# What needs to be done:
Write the data out again, word for word.

**** Dataset content ****

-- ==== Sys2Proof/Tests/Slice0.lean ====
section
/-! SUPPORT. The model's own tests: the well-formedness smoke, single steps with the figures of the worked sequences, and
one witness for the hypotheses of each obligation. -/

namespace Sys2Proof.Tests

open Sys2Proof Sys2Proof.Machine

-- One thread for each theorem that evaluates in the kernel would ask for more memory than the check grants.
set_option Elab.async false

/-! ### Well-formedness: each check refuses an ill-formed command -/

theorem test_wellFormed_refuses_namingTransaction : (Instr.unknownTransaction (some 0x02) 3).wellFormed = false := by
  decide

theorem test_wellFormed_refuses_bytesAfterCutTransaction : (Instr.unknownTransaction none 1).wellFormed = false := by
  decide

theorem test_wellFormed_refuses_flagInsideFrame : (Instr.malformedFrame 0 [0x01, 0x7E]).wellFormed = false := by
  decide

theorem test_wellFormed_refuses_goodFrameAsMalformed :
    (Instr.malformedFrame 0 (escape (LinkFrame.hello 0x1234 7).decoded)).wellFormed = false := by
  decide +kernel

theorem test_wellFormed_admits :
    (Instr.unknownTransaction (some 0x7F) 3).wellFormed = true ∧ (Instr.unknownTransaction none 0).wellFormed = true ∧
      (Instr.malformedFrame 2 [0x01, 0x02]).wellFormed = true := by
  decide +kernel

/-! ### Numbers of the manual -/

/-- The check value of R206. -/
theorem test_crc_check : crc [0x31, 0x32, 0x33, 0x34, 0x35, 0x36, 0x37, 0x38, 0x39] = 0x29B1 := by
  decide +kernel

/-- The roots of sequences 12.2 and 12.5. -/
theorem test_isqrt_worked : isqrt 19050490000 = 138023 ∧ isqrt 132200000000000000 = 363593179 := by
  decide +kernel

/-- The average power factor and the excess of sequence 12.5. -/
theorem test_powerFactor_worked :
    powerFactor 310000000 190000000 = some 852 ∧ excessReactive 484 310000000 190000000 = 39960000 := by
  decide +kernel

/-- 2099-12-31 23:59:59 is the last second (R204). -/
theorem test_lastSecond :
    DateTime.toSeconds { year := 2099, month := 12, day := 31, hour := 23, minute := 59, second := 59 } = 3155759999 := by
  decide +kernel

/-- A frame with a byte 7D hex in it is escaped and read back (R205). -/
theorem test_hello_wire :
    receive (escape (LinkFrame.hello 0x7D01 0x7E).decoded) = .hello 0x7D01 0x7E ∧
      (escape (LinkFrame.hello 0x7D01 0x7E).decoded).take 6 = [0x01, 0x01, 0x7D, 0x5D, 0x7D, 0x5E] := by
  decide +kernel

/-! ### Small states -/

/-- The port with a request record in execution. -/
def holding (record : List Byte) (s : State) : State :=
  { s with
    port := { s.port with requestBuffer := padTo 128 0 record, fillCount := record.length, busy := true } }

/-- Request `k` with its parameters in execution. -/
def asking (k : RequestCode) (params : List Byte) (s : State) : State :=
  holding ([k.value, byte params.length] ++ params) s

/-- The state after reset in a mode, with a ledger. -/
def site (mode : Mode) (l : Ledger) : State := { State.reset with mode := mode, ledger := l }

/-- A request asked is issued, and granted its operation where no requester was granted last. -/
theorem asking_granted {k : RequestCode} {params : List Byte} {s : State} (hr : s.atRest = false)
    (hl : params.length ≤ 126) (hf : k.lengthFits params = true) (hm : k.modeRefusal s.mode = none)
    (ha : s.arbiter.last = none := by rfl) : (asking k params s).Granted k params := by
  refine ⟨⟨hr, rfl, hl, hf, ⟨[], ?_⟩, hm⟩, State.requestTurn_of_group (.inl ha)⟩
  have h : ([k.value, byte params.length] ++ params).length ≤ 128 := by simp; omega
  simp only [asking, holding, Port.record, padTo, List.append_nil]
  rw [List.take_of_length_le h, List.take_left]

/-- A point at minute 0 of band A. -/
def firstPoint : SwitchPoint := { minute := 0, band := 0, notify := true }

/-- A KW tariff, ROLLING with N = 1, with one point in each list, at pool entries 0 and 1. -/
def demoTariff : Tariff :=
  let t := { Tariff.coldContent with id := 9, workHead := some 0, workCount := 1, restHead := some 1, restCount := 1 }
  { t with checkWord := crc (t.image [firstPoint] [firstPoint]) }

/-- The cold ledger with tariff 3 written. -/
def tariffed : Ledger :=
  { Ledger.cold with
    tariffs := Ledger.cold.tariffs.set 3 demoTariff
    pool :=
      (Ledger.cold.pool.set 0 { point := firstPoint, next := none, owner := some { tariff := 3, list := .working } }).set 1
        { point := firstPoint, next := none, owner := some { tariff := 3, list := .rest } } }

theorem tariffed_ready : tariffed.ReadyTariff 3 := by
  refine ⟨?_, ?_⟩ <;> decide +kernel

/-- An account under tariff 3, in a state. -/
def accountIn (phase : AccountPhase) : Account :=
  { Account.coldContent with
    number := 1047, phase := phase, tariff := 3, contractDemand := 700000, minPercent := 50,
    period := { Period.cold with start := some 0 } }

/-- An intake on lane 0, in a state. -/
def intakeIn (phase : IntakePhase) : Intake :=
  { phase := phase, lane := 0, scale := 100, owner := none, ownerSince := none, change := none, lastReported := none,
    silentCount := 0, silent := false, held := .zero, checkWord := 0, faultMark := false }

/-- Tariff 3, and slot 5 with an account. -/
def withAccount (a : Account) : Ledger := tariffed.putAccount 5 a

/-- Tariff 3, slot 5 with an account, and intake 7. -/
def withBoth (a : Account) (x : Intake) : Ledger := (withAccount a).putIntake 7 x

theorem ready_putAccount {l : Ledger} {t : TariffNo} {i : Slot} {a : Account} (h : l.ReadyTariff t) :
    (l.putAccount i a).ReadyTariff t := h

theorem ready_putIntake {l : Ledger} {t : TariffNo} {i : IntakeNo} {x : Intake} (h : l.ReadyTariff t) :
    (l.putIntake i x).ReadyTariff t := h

****

# Task answer:
-- ==== Sys2Proof/Tests/Slice0.lean ====
section
/-! SUPPORT. The model's own tests: the well-formedness smoke, single steps with the figures of the worked sequences, and
one witness for the hypotheses of each obligation. -/

namespace Sys2Proof.Tests

open Sys2Proof Sys2Proof.Machine

-- One thread for each theorem that evaluates in the kernel would ask for more memory than the check grants.
set_option Elab.async false

/-! ### Well-formedness: each check refuses an ill-formed command -/

theorem test_wellFormed_refuses_namingTransaction : (Instr.unknownTransaction (some 0x02) 3).wellFormed = false := by
  decide

theorem test_wellFormed_refuses_bytesAfterCutTransaction : (Instr.unknownTransaction none 1).wellFormed = false := by
  decide

theorem test_wellFormed_refuses_flagInsideFrame : (Instr.malformedFrame 0 [0x01, 0x7E]).wellFormed = false := by
  decide

theorem test_wellFormed_refuses_goodFrameAsMalformed :
    (Instr.malformedFrame 0 (escape (LinkFrame.hello 0x1234 7).decoded)).wellFormed = false := by
  decide +kernel

theorem test_wellFormed_admits :
    (Instr.unknownTransaction (some 0x7F) 3).wellFormed = true ∧ (Instr.unknownTransaction none 0).wellFormed = true ∧
      (Instr.malformedFrame 2 [0x01, 0x02]).wellFormed = true := by
  decide +kernel

/-! ### Numbers of the manual -/

/-- The check value of R206. -/
theorem test_crc_check : crc [0x31, 0x32, 0x33, 0x34, 0x35, 0x36, 0x37, 0x38, 0x39] = 0x29B1 := by
  decide +kernel

/-- The roots of sequences 12.2 and 12.5. -/
theorem test_isqrt_worked : isqrt 19050490000 = 138023 ∧ isqrt 132200000000000000 = 363593179 := by
  decide +kernel

/-- The average power factor and the excess of sequence 12.5. -/
theorem test_powerFactor_worked :
    powerFactor 310000000 190000000 = some 852 ∧ excessReactive 484 310000000 190000000 = 39960000 := by
  decide +kernel

/-- 2099-12-31 23:59:59 is the last second (R204). -/
theorem test_lastSecond :
    DateTime.toSeconds { year := 2099, month := 12, day := 31, hour := 23, minute := 59, second := 59 } = 3155759999 := by
  decide +kernel

/-- A frame with a byte 7D hex in it is escaped and read back (R205). -/
theorem test_hello_wire :
    receive (escape (LinkFrame.hello 0x7D01 0x7E).decoded) = .hello 0x7D01 0x7E ∧
      (escape (LinkFrame.hello 0x7D01 0x7E).decoded).take 6 = [0x01, 0x01, 0x7D, 0x5D, 0x7D, 0x5E] := by
  decide +kernel

/-! ### Small states -/

/-- The port with a request record in execution. -/
def holding (record : List Byte) (s : State) : State :=
  { s with
    port := { s.port with requestBuffer := padTo 128 0 record, fillCount := record.length, busy := true } }

/-- Request `k` with its parameters in execution. -/
def asking (k : RequestCode) (params : List Byte) (s : State) : State :=
  holding ([k.value, byte params.length] ++ params) s

/-- The state after reset in a mode, with a ledger. -/
def site (mode : Mode) (l : Ledger) : State := { State.reset with mode := mode, ledger := l }

/-- A request asked is issued, and granted its operation where no requester was granted last. -/
theorem asking_granted {k : RequestCode} {params : List Byte} {s : State} (hr : s.atRest = false)
    (hl : params.length ≤ 126) (hf : k.lengthFits params = true) (hm : k.modeRefusal s.mode = none)
    (ha : s.arbiter.last = none := by rfl) : (asking k params s).Granted k params := by
  refine ⟨⟨hr, rfl, hl, hf, ⟨[], ?_⟩, hm⟩, State.requestTurn_of_group (.inl ha)⟩
  have h : ([k.value, byte params.length] ++ params).length ≤ 128 := by simp; omega
  simp only [asking, holding, Port.record, padTo, List.append_nil]
  rw [List.take_of_length_le h, List.take_left]

/-- A point at minute 0 of band A. -/
def firstPoint : SwitchPoint := { minute := 0, band := 0, notify := true }

/-- A KW tariff, ROLLING with N = 1, with one point in each list, at pool entries 0 and 1. -/
def demoTariff : Tariff :=
  let t := { Tariff.coldContent with id := 9, workHead := some 0, workCount := 1, restHead := some 1, restCount := 1 }
  { t with checkWord := crc (t.image [firstPoint] [firstPoint]) }

/-- The cold ledger with tariff 3 written. -/
def tariffed : Ledger :=
  { Ledger.cold with
    tariffs := Ledger.cold.tariffs.set 3 demoTariff
    pool :=
      (Ledger.cold.pool.set 0 { point := firstPoint, next := none, owner := some { tariff := 3, list := .working } }).set 1
        { point := firstPoint, next := none, owner := some { tariff := 3, list := .rest } } }

theorem tariffed_ready : tariffed.ReadyTariff 3 := by
  refine ⟨?_, ?_⟩ <;> decide +kernel

/-- An account under tariff 3, in a state. -/
def accountIn (phase : AccountPhase) : Account :=
  { Account.coldContent with
    number := 1047, phase := phase, tariff := 3, contractDemand := 700000, minPercent := 50,
    period := { Period.cold with start := some 0 } }

/-- An intake on lane 0, in a state. -/
def intakeIn (phase : IntakePhase) : Intake :=
  { phase := phase, lane := 0, scale := 100, owner := none, ownerSince := none, change := none, lastReported := none,
    silentCount := 0, silent := false, held := .zero, checkWord := 0, faultMark := false }

/-- Tariff 3, and slot 5 with an account. -/
def withAccount (a : Account) : Ledger := tariffed.putAccount 5 a

/-- Tariff 3, slot 5 with an account, and intake 7. -/
def withBoth (a : Account) (x : Intake) : Ledger := (withAccount a).putIntake 7 x

theorem ready_putAccount {l : Ledger} {t : TariffNo} {i : Slot} {a : Account} (h : l.ReadyTariff t) :
    (l.putAccount i a).ReadyTariff t := h

theorem ready_putIntake {l : Ledger} {t : TariffNo} {i : IntakeNo} {x : Intake} (h : l.ReadyTariff t) :
    (l.putIntake i x).ReadyTariff t := h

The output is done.